* _HOW TO COMPLETE THIS TASK_: For the entries that follow, restate word for word the line containing "running .owReset (.going .plain [.delay", the line containing "true ∧ bs = []) ∧", and every line that lies between them.

* _TASK INPUT_:
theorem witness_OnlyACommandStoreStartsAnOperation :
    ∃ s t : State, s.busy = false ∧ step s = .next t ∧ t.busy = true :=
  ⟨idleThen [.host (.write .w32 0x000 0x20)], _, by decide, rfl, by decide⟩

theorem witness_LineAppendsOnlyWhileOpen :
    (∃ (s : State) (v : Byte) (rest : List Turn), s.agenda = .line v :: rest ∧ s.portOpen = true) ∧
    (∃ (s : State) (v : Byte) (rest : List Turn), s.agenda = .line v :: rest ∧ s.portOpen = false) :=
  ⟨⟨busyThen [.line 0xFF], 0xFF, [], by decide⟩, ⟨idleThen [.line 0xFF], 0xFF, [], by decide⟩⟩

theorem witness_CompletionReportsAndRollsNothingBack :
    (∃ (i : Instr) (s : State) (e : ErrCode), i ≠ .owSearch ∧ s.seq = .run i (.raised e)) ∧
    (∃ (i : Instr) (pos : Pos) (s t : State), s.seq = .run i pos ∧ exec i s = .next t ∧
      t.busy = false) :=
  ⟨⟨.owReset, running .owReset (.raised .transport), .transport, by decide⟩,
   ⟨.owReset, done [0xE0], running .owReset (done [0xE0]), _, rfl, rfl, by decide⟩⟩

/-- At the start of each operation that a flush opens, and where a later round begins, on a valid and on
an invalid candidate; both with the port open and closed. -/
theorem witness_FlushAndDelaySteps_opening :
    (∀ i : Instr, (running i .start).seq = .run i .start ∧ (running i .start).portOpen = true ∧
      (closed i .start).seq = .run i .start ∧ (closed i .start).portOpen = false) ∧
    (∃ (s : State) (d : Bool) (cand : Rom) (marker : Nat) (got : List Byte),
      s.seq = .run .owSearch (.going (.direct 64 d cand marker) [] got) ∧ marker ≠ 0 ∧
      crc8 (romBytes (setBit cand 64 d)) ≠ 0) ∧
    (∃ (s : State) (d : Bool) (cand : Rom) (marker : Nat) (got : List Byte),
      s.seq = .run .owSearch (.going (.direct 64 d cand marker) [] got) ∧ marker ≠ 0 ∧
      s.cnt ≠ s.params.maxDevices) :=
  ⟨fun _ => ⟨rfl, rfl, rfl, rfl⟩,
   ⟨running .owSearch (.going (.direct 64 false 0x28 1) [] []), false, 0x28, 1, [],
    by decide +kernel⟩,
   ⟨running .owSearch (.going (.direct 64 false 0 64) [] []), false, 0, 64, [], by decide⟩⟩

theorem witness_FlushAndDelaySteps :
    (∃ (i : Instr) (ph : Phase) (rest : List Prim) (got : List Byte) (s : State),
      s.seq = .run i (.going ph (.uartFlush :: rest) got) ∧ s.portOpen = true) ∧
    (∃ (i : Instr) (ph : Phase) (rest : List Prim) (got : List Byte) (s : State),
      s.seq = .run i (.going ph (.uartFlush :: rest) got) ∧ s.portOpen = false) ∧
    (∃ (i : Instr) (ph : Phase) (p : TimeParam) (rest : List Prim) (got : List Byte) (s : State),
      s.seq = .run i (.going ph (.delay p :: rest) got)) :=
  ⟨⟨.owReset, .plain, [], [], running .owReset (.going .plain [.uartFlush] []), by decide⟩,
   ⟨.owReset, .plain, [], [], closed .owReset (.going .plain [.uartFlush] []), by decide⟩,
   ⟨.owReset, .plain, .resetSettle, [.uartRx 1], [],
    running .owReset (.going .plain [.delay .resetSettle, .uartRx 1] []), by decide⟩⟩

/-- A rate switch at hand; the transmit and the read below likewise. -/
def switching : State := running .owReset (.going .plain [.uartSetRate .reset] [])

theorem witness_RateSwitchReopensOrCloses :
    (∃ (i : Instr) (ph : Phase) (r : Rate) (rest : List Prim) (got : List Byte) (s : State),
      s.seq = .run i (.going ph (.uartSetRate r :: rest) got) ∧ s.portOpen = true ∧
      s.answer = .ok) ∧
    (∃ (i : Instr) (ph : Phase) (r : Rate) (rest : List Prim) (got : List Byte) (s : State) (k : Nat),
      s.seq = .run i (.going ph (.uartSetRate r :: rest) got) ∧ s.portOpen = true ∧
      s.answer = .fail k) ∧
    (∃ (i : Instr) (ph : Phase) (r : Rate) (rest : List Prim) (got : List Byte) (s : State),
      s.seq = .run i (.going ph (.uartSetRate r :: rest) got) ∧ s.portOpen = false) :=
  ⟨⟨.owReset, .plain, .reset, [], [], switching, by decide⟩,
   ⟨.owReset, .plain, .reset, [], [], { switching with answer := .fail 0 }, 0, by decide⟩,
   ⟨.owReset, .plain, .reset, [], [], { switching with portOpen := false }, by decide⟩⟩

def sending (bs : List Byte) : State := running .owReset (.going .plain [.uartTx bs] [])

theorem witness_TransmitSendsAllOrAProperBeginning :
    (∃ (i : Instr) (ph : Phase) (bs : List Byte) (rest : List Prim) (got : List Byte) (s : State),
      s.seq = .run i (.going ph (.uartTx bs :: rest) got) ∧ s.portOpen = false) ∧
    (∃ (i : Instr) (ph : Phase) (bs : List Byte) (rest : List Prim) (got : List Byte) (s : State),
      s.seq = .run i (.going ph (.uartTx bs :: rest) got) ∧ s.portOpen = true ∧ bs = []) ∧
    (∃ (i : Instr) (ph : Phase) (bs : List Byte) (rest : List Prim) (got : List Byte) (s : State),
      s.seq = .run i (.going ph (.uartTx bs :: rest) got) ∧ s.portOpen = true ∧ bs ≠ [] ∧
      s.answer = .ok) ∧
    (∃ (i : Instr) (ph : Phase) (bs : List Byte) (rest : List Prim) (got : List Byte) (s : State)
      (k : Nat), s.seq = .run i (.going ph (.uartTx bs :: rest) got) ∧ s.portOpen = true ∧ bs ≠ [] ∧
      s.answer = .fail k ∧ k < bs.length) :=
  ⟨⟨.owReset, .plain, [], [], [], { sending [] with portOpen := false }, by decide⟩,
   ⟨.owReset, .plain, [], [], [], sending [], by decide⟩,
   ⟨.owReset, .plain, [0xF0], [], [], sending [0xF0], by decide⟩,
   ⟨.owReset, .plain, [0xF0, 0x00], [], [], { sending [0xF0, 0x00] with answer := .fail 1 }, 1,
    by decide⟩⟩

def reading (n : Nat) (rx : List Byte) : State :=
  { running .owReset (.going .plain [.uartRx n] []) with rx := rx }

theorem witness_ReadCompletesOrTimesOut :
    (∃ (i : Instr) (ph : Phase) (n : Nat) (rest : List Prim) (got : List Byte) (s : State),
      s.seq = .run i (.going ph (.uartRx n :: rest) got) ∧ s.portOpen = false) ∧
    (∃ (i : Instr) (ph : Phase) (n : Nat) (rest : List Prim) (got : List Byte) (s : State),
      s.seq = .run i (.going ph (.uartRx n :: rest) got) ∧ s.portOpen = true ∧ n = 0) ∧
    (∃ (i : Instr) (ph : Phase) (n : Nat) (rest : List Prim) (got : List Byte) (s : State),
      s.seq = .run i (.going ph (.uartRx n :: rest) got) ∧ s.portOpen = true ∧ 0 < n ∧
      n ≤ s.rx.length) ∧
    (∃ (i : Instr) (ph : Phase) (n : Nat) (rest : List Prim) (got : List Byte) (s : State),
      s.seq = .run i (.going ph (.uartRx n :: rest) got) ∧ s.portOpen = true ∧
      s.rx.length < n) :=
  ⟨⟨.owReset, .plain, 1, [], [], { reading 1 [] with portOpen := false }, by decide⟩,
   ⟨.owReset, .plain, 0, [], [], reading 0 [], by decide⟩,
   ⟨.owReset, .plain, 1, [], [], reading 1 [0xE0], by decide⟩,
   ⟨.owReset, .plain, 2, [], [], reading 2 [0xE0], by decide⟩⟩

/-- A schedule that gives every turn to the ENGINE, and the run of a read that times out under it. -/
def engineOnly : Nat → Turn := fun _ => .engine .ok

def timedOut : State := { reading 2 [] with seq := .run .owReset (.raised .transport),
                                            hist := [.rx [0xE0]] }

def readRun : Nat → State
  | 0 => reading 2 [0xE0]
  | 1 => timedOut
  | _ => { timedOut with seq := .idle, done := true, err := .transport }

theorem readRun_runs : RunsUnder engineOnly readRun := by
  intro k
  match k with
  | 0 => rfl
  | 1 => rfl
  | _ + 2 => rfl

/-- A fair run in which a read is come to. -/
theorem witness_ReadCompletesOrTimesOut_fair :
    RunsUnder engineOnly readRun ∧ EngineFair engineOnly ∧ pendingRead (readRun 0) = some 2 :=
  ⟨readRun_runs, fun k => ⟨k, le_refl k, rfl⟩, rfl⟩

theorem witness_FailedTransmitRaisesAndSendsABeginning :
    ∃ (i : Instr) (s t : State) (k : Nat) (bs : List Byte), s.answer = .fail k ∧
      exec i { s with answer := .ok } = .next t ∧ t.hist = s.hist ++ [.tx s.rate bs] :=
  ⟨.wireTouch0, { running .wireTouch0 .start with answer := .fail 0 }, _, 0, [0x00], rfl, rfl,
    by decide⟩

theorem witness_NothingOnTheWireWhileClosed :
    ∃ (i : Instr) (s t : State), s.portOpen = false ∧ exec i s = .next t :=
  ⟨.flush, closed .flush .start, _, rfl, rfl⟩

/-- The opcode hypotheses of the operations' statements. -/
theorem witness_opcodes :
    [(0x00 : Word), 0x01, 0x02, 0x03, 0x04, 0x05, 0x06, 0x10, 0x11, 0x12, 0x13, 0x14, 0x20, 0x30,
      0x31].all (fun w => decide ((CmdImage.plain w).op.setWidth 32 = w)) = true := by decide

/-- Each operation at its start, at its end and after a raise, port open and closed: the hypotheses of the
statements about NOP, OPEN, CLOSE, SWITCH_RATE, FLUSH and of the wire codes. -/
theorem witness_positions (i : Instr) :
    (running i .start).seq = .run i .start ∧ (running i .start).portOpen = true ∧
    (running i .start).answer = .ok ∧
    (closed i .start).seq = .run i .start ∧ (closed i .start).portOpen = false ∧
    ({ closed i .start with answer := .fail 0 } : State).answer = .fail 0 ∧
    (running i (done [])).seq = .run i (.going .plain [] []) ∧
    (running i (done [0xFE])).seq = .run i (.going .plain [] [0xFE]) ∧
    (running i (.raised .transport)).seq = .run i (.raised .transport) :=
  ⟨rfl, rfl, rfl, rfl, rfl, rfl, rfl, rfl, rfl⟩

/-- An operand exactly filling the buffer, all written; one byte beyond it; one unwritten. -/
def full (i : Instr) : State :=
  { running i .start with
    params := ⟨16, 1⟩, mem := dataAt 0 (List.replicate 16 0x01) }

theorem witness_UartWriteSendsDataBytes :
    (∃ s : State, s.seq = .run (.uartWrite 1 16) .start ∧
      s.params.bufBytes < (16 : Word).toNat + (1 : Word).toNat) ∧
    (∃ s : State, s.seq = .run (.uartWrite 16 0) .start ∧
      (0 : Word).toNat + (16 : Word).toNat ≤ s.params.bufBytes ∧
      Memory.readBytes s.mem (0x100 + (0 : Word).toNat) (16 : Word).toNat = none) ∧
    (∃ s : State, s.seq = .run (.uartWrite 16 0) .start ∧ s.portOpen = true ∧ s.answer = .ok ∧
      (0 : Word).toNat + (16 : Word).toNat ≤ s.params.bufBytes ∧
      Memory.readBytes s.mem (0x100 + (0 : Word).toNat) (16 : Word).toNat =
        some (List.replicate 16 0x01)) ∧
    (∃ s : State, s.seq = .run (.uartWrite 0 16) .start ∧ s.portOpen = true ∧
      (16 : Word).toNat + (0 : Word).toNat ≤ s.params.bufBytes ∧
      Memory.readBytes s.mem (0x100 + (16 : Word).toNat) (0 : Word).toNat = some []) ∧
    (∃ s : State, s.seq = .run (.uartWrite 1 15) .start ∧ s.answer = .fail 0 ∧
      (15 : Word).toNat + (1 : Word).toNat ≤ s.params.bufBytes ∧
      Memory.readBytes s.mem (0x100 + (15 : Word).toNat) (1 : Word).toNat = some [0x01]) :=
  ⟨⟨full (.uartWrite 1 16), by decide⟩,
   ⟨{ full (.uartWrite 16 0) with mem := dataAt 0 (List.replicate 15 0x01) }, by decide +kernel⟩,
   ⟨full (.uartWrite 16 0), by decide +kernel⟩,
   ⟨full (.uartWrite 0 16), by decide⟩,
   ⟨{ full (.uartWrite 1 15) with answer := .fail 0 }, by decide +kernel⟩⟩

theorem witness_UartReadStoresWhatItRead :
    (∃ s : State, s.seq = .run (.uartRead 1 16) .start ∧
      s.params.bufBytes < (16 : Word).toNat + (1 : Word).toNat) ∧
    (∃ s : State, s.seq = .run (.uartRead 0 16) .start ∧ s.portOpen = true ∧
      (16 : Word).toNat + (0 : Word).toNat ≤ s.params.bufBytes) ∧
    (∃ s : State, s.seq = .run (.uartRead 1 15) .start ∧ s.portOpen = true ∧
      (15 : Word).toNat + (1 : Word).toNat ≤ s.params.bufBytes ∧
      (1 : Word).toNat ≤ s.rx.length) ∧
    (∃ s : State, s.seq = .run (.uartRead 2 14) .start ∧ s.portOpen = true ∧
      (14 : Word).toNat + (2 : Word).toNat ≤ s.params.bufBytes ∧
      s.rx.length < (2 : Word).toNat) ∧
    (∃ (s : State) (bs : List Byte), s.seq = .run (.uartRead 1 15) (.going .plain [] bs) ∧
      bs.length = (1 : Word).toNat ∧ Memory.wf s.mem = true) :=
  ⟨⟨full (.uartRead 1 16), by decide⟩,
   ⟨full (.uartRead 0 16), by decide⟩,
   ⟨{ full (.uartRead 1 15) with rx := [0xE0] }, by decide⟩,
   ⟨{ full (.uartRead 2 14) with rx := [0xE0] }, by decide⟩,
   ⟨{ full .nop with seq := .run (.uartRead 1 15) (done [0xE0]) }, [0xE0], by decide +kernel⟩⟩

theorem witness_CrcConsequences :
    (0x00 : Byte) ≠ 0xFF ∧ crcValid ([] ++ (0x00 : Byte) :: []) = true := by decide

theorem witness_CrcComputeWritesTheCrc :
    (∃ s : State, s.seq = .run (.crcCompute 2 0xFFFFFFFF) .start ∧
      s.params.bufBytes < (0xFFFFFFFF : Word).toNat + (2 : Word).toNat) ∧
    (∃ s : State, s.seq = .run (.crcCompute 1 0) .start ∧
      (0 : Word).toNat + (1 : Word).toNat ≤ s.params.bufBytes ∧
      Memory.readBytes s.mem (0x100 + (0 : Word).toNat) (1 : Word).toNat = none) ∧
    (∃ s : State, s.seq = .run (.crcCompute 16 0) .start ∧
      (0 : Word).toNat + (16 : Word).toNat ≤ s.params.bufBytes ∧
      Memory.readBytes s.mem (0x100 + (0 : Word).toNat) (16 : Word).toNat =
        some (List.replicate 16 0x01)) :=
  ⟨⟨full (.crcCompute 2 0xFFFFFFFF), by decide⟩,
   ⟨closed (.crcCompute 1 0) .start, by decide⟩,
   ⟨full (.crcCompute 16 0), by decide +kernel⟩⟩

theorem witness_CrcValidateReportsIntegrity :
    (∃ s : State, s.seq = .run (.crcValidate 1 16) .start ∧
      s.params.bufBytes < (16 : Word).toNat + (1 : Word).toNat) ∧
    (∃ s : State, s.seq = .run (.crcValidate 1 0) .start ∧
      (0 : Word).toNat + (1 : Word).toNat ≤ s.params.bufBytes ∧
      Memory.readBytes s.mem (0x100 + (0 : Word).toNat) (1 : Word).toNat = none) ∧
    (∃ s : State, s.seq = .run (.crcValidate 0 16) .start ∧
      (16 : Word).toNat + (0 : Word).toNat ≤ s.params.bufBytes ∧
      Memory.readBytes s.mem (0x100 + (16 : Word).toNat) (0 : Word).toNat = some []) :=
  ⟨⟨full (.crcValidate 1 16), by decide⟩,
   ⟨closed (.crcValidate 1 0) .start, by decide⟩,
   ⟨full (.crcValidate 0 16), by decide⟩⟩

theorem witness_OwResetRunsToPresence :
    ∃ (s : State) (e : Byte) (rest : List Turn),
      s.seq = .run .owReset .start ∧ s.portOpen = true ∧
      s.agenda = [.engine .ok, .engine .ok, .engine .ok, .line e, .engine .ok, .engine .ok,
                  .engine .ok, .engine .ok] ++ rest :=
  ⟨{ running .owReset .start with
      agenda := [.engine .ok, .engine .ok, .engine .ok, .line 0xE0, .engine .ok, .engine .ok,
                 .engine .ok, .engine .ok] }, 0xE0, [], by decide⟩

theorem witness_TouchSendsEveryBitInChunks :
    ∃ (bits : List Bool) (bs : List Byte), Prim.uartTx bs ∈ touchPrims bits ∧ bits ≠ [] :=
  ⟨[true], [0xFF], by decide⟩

* _REPLY_:
    running .owReset (.going .plain [.delay .resetSettle, .uartRx 1] []), by decide⟩⟩

/-- A rate switch at hand; the transmit and the read below likewise. -/
def switching : State := running .owReset (.going .plain [.uartSetRate .reset] [])

theorem witness_RateSwitchReopensOrCloses :
    (∃ (i : Instr) (ph : Phase) (r : Rate) (rest : List Prim) (got : List Byte) (s : State),
      s.seq = .run i (.going ph (.uartSetRate r :: rest) got) ∧ s.portOpen = true ∧
      s.answer = .ok) ∧
    (∃ (i : Instr) (ph : Phase) (r : Rate) (rest : List Prim) (got : List Byte) (s : State) (k : Nat),
      s.seq = .run i (.going ph (.uartSetRate r :: rest) got) ∧ s.portOpen = true ∧
      s.answer = .fail k) ∧
    (∃ (i : Instr) (ph : Phase) (r : Rate) (rest : List Prim) (got : List Byte) (s : State),
      s.seq = .run i (.going ph (.uartSetRate r :: rest) got) ∧ s.portOpen = false) :=
  ⟨⟨.owReset, .plain, .reset, [], [], switching, by decide⟩,
   ⟨.owReset, .plain, .reset, [], [], { switching with answer := .fail 0 }, 0, by decide⟩,
   ⟨.owReset, .plain, .reset, [], [], { switching with portOpen := false }, by decide⟩⟩

def sending (bs : List Byte) : State := running .owReset (.going .plain [.uartTx bs] [])

theorem witness_TransmitSendsAllOrAProperBeginning :
    (∃ (i : Instr) (ph : Phase) (bs : List Byte) (rest : List Prim) (got : List Byte) (s : State),
      s.seq = .run i (.going ph (.uartTx bs :: rest) got) ∧ s.portOpen = false) ∧
    (∃ (i : Instr) (ph : Phase) (bs : List Byte) (rest : List Prim) (got : List Byte) (s : State),
      s.seq = .run i (.going ph (.uartTx bs :: rest) got) ∧ s.portOpen = true ∧ bs = []) ∧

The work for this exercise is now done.